Task to complete. Starting at the line with "32 (patOf 192" and going on through the line with "def muAdd192 (u", reproduce each line in the records below exactly and nothing more.

(Collected data entries)
-- ==== Sys2Proof/Machine/VecOps.lean ====
section
/-! DEFINITION. The vector engine's micro-operations as functions of the engine (R271 to R284): what each lane gets, which
flags it raises, and how masked and out-of-range lanes behave. -/

namespace Sys2Proof.Machine

/-- A zero element without poison. -/
def vZero : VElem := ⟨0, false⟩

/-- An engine at the start of a run of length `vl` (R272). -/
def vecStart (vl : Nat) (lut : List Lane) : VecEngine :=
  ⟨vl, List.replicate 32 (List.replicate vl vZero), List.replicate 8 (List.replicate vl true), lut⟩

/-- Element `i` of register `r`; lanes at or beyond VL read as 0 (R273). -/
def VecEngine.lane (e : VecEngine) (r i : Nat) : VElem := (e.v.getD r []).getD i vZero

/-- Bit `i` of mask register `r`. -/
def VecEngine.mask (e : VecEngine) (r i : Nat) : Bool := (e.m.getD r []).getD i false

/-- Whether lane `i` is active (R275). -/
def VecEngine.active (e : VecEngine) (u : MuFields) (i : Nat) : Bool := !u.men || e.mask u.msk i

/-- What one active lane gives: an element, the flags it raises, and whether the lane is out of range (R282: it is then
treated as MU_KEEP says). -/
structure LaneOut where
  elem : VElem
  flags : Nat
  outOfRange : Bool
  deriving DecidableEq, Repr

/-- The element that lane `i` of the destination holds after the micro-op (R275, R282). -/
def laneAfter (e : VecEngine) (u : MuFields) (dst i : Nat) (f : Nat → LaneOut) : VElem :=
  if e.active u i && !(f i).outOfRange then (f i).elem
  else if u.keep then e.lane dst i else vZero

/-- The flags that the active lanes raise. -/
def laneFlags (e : VecEngine) (u : MuFields) (f : Nat → LaneOut) : Nat :=
  (List.range e.vl).foldl (fun acc i => if e.active u i then acc ||| (f i).flags else acc) 0

/-- A micro-op that writes one vector register: every source lane is read before a destination lane is written (R274). -/
def vecWrite (e : VecEngine) (u : MuFields) (f : Nat → LaneOut) : VecEngine × Nat :=
  ({ e with v := e.v.set u.dst ((List.range e.vl).map fun i => laneAfter e u u.dst i f) }, laneFlags e u f)

/-- A compare: it writes a mask register (R277, R278); inactive lanes below VL keep or clear their bit (R275). -/
def vecCompare (e : VecEngine) (u : MuFields) (p : Nat → Bool) : VecEngine × Nat :=
  ({ e with m := e.m.set (u.dst % 8) ((List.range e.vl).map fun i =>
      if e.active u i then p i else u.keep && e.mask (u.dst % 8) i) }, 0)

/-- The second operand `b`: MU_SRC2, or the immediate, which carries no poison (R276, R278). -/
def VecEngine.opB (e : VecEngine) (u : MuFields) (i : Nat) : VElem :=
  if u.imm then ⟨u.immv, false⟩ else e.lane u.src2 i

/-- A two-operand lane function; poison ORs (R276). -/
def vecBin (e : VecEngine) (u : MuFields) (f : Lane → Lane → Lane) (ovf : Lane → Lane → Bool) : VecEngine × Nat :=
  vecWrite e u fun i =>
    let a := e.lane u.src1 i
    let b := e.opB u i
    ⟨⟨f a.bits b.bits, a.poison || b.poison⟩, if ovf a.bits b.bits then flagOvf else 0, false⟩

/-- A two-operand compare. -/
def vecCmp (e : VecEngine) (u : MuFields) (p : Lane → Lane → Bool) : VecEngine × Nat :=
  vecCompare e u fun i => p (e.lane u.src1 i).bits (e.opB u i).bits

def muNop (_ : MuFields) (e : VecEngine) : VecEngine × Nat := (e, 0)

def muAdd (u : MuFields) (e : VecEngine) : VecEngine × Nat :=
  vecBin e u (· + ·) addOvf

def muSub (u : MuFields) (e : VecEngine) : VecEngine × Nat :=
  vecBin e u (· - ·) subOvf

def muMul (u : MuFields) (e : VecEngine) : VecEngine × Nat :=
  vecBin e u (· * ·) mulOvf

def muMulh (u : MuFields) (e : VecEngine) : VecEngine × Nat :=
  vecBin e u (fun a b => BitVec.ofInt 32 (floorShift (a.toInt * b.toInt) 32)) noOvf

def muMulhu (u : MuFields) (e : VecEngine) : VecEngine × Nat :=
  vecBin e u (fun a b => BitVec.ofNat 32 ((a.toNat * b.toNat) >>> 32)) noOvf

def muShl (u : MuFields) (e : VecEngine) : VecEngine × Nat :=
  vecBin e u (fun a b => if b.toNat < 32 then a <<< b.toNat else 0) noOvf

def muShr (u : MuFields) (e : VecEngine) : VecEngine × Nat :=
  vecBin e u (fun a b => if b.toNat < 32 then a >>> b.toNat else 0) noOvf

def muSra (u : MuFields) (e : VecEngine) : VecEngine × Nat :=
  vecBin e u (fun a b => if b.toNat < 32 then a.sshiftRight b.toNat else a.sshiftRight 31) noOvf

def muMin (u : MuFields) (e : VecEngine) : VecEngine × Nat :=
  vecBin e u (fun a b => if b.toInt < a.toInt then b else a) noOvf

def muMax (u : MuFields) (e : VecEngine) : VecEngine × Nat :=
  vecBin e u (fun a b => if a.toInt < b.toInt then b else a) noOvf

/-- ABS has one source; the absolute value of the least s32 is 2,147,483,647 and overflows. -/
def muAbs (u : MuFields) (e : VecEngine) : VecEngine × Nat :=
  vecWrite e u fun i =>
    let a := e.lane u.src1 i
    if a.bits = 0x80000000#32 then ⟨⟨0x7FFFFFFF#32, a.poison⟩, flagOvf, false⟩
    else ⟨⟨if a.bits.toInt < 0 then -a.bits else a.bits, a.poison⟩, 0, false⟩

def muCmpeq (u : MuFields) (e : VecEngine) : VecEngine × Nat := vecCmp e u fun a b => a == b

def muCmplt (u : MuFields) (e : VecEngine) : VecEngine × Nat := vecCmp e u fun a b => decide (a.toInt < b.toInt)

def muCmpltu (u : MuFields) (e : VecEngine) : VecEngine × Nat := vecCmp e u fun a b => decide (a.toNat < b.toNat)

def muCmple (u : MuFields) (e : VecEngine) : VecEngine × Nat := vecCmp e u fun a b => decide (a.toInt ≤ b.toInt)

/-- SEL takes the selected source together with its poison bit: that source produced the element (DEDUCED from R276). -/
def muSel (u : MuFields) (e : VecEngine) : VecEngine × Nat :=
  vecWrite e u fun i => ⟨if e.mask (u.src3 % 8) i then e.lane u.src1 i else e.opB u i, 0, false⟩

def muClamp (u : MuFields) (e : VecEngine) : VecEngine × Nat :=
  vecWrite e u fun i =>
    let a := e.lane u.src1 i
    let lo := if u.imm then sextNat 16 u.immv.toNat else (e.lane u.src2 i).bits.toInt
    let hi := if u.imm then sextNat 16 (u.immv.toNat >>> 16) else (e.lane u.src3 i).bits.toInt
    let p := a.poison || (!u.imm && ((e.lane u.src2 i).poison || (e.lane u.src3 i).poison))
    ⟨⟨BitVec.ofInt 32 (min (max a.bits.toInt lo) hi), p⟩, 0, false⟩

/-- The range of a REQ target format: 0 s32, 1 s16, 2 s8, 3 s4, 4 u8, 5 u4 (R279). -/
def reqMin (fmt : Nat) : Int := if fmt < 4 then minOf fmt else 0
def reqMax (fmt : Nat) : Int := if fmt < 4 then maxOf fmt else if fmt = 4 then 255 else 15

/-- `round_half_even(x × 2^k)` for any integer `k`. -/
def roundScale (x k : Int) : Int :=
  if 0 ≤ k then x * ((2 ^ k.toNat : Nat) : Int) else roundHalfEvenDiv x (2 ^ (-k).toNat)

def muReq (u : MuFields) (e : VecEngine) : VecEngine × Nat :=
  vecWrite e u fun i =>
    let a := e.lane u.src1 i
    let ein := if u.imm then sextNat 8 u.immv.toNat else sextNat 8 (e.lane u.src2 i).bits.toNat
    let eout := sextNat 8 (u.immv.toNat >>> 8)
    let fmt := bitsOf u.immv.toNat 18 16
    let q := roundScale a.bits.toInt (ein - eout)
    let r := clampInt q (reqMin fmt) (reqMax fmt)
    ⟨⟨BitVec.ofInt 32 r, a.poison || (!u.imm && (e.lane u.src2 i).poison)⟩, if r = q then 0 else flagSat, false⟩

def muLut (u : MuFields) (e : VecEngine) : VecEngine × Nat :=
  vecWrite e u fun i =>
    let a := e.lane u.src1 i
    let j := if u.immv.getLsbD 0 then (clampInt a.bits.toInt 0 255).toNat else a.bits.toNat % 256
    ⟨⟨e.lut.getD j 0, a.poison⟩, 0, false⟩

/-- `round_half_even(2^k ÷ x)` for `x ≠ 0`. -/
def rcpRound (k : Nat) (x : Int) : Int :=
  if x < 0 then roundHalfEvenDiv (-((2 ^ k : Nat) : Int)) x.natAbs else roundHalfEvenDiv ((2 ^ k : Nat) : Int) x.natAbs

def muRcp (u : MuFields) (e : VecEngine) : VecEngine × Nat :=
  vecWrite e u fun i =>
    let a := e.lane u.src1 i
    if a.bits = 0 then ⟨⟨0x7FFFFFFF#32, a.poison⟩, flagDiv0, false⟩
    else
      let q := rcpRound (bitsOf u.immv.toNat 5 0) a.bits.toInt
      let r := clampInt q (minOf 0) (maxOf 0)
      ⟨⟨BitVec.ofInt 32 r, a.poison⟩, if r = q then 0 else flagSat, false⟩

/-- A positive number known to lie from `lo × 2^e` to `hi × 2^e`. -/
structure Bracket where
  lo : Nat
  hi : Nat
  e : Nat
  deriving DecidableEq, Repr

/-- The square of a bracketed number, cut to 256 bits with the bounds kept on the safe side. -/
def squareBracket (b : Bracket) : Bracket :=
  let k := Nat.log2 (b.hi * b.hi) - 255
  ⟨(b.lo * b.lo) >>> k, if (b.hi * b.hi) % 2 ^ k = 0 then (b.hi * b.hi) >>> k else ((b.hi * b.hi) >>> k) + 1, 2 * b.e + k⟩

/-- `f` squarings. -/
def squareTimes : Nat → Bracket → Bracket
  | 0, b => b
  | f + 1, b => squareTimes f (squareBracket b)

/-- Whether a bracketed number is at most `2^n`, where the bracket decides it. -/
def bracketLe (b : Bracket) (n : Nat) : Option Bool :=
  if n < b.e then (if 0 < b.lo then some false else none)
  else if 300 < n - b.e then some true
  else if b.hi ≤ 2 ^ (n - b.e) then some true
  else if 2 ^ (n - b.e) < b.lo then some false
  else none

/-- Whether `m ≤ 2^(n / 2^f)`, that is `m^(2^f) ≤ 2^n`: decided on the bracket of the power, and exactly where the bracket
leaves it open. -/
def leExp2 (m n f : Nat) : Bool :=
  match bracketLe (squareTimes f ⟨m, m, 0⟩) n with
  | some b => b
  | none => decide (m ^ (2 ^ f) ≤ 2 ^ n)

/-- The integer part of `2^(n / 2^f)`, found bit by bit from the top (`k` bits left). -/
def exp2Floor (n f : Nat) : Nat → Nat → Nat
  | 0, acc => acc
  | k + 1, acc => if leExp2 (acc + 2 ^ k) n f then exp2Floor n f k (acc + 2 ^ k) else exp2Floor n f k acc

/-- `round_half_even(2^(n / 2^f))`; a value of `2^31` or more is given as `2^31` (the clamp of EXP2 takes it down). The
only tie is 2^-1, which rounds to 0. -/
def exp2Round (n : Int) (f : Nat) : Int :=
  let i := floorShift n f
  if 31 ≤ i then 2147483648
  else if i < -1 then 0
  else if i = -1 then (if n = -((2 ^ f : Nat) : Int) then 0 else 1)
  else
    let q := exp2Floor n.toNat f 31 0
    if leExp2 (2 * q + 1) (n.toNat + 2 ^ f) f then (q + 1 : Nat) else (q : Nat)

def muExp2 (u : MuFields) (e : VecEngine) : VecEngine × Nat :=
  vecWrite e u fun i =>
    let a := e.lane u.src1 i
    let f := bitsOf u.immv.toNat 4 0
    let g := bitsOf u.immv.toNat 12 8
    let q := exp2Round ((g * 2 ^ f : Nat) + a.bits.toInt) f
    let r := clampInt q (minOf 0) (maxOf 0)
    ⟨⟨BitVec.ofInt 32 r, a.poison⟩, if r = q then 0 else flagSat, false⟩

/-- PERM: an index at or beyond VL sets PERM_RANGE and leaves the lane to MU_KEEP (R282); an inactive lane never sets it
(R283). The lane takes the element together with its poison bit, as R282 says; the index adds no poison. -/
def muPerm (u : MuFields) (e : VecEngine) : VecEngine × Nat :=
  vecWrite e u fun i =>
    let x := if u.imm then i ^^^ (u.immv.toNat % 256) else (e.lane u.src2 i).bits.toNat
    if x < e.vl then ⟨e.lane u.src1 x, 0, false⟩ else ⟨vZero, flagPermRange, true⟩

/-- The s192 value of a register sextet in lane `i`, word 0 in the lowest register (R278). -/
def VecEngine.sextet (e : VecEngine) (r i : Nat) : Int :=
  sextNat 192 ((List.range 6).foldl (fun acc k => acc + (e.lane (r + k) i).bits.toNat * 2 ^ (32 * k)) 0)

/-- The OR of the poison bits of a sextet. -/
def VecEngine.sextetPoison (e : VecEngine) (r i : Nat) : Bool := (List.range 6).any fun k => (e.lane (r + k) i).poison

/-- Whether an exact value lies outside s192. -/
def outS192 (x : Int) : Bool := decide (x < -((2 ^ 191 : Nat) : Int)) || decide (((2 ^ 191 : Nat) : Int) ≤ x)

/-- Word `k` of the sum of two sextets in lane `i`. -/
def addSextet (e : VecEngine) (u : MuFields) (k i : Nat) : LaneOut :=
  let x := e.sextet u.src1 i + e.sextet u.src2 i
  ⟨⟨BitVec.ofNat 32 (patOf 192 x >>> (32 * k)), e.sextetPoison u.src1 i || e.sextetPoison u.src2 i⟩,
    if outS192 x then flagOvf else 0, false⟩

/-- ADD192: the six destination registers are written from the engine as it stood (R274). -/
def muAdd192 (u : MuFields) (e : VecEngine) : VecEngine × Nat :=
  ({ e with v := (List.range 6).foldl (fun v k =>
      v.set (u.dst + k) ((List.range e.vl).map fun i => laneAfter e u (u.dst + k) i (addSextet e u k))) e.v },
    laneFlags e u (addSextet e u 0))

def muMovi (u : MuFields) (e : VecEngine) : VecEngine × Nat :=
  vecWrite e u fun _ => ⟨⟨u.immv, false⟩, 0, false⟩

/-- The fields of a 64-bit micro-op word (R277). -/
def muFieldsOf (w : Nat) : MuFields :=
  ⟨bitOf w 57, bitOf w 56, bitsOf w 55 53, bitsOf w 52 48, bitsOf w 47 43, bitsOf w 42 38, bitsOf w 37 33, bitOf w 32,
    BitVec.ofNat 32 (bitsOf w 31 0)⟩

/-- MU_OP of a micro-op word. -/
def muOpOf (w : Nat) : Nat := bitsOf w 63 58

/-- The operation of a MU_OP code (R278); the codes 0x19 to 0x3F are reserved and fail validation (R280). -/
def muStep (op : Nat) (u : MuFields) (e : VecEngine) : VecEngine × Nat :=
  match op with
  | 0x01 => muAdd u e
  | 0x02 => muSub u e
  | 0x03 => muMul u e
  | 0x04 => muMulh u e
  | 0x05 => muMulhu u e
  | 0x06 => muShl u e
  | 0x07 => muShr u e
  | 0x08 => muSra u e
  | 0x09 => muMin u e
  | 0x0A => muMax u e
  | 0x0B => muAbs u e
  | 0x0C => muCmpeq u e
  | 0x0D => muCmplt u e
  | 0x0E => muCmpltu u e
  | 0x0F => muCmple u e
  | 0x10 => muSel u e
  | 0x11 => muClamp u e
  | 0x12 => muReq u e
  | 0x13 => muLut u e
  | 0x14 => muRcp u e
  | 0x15 => muExp2 u e
  | 0x16 => muPerm u e
  | 0x17 => muAdd192 u e
  | 0x18 => muMovi u e
  | _ => muNop u e

/-- A program's micro-op words run in order; the flags of all of them OR (R272, R284). -/
def muRun : List Nat → VecEngine → VecEngine × Nat
  | [], e => (e, 0)
  | w :: ws, e =>
    let r := muStep (muOpOf w) (muFieldsOf w) e
    let t := muRun ws r.1
    (t.1, r.2 ||| t.2)

/-- The issue cost of an operation for each 32 lanes of VL (R278, R294). -/
def muCycles (op : Nat) : Nat :=
  match op with
  | 0x14 => 4
  | 0x15 => 4
  | 0x16 => 2
  | 0x17 => 6
  | _ => 1

end Sys2Proof.Machine
end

Solution to this exercise.
  ⟨⟨BitVec.ofNat 32 (patOf 192 x >>> (32 * k)), e.sextetPoison u.src1 i || e.sextetPoison u.src2 i⟩,
    if outS192 x then flagOvf else 0, false⟩

/-- ADD192: the six destination registers are written from the engine as it stood (R274). -/
def muAdd192 (u : MuFields) (e : VecEngine) : VecEngine × Nat :=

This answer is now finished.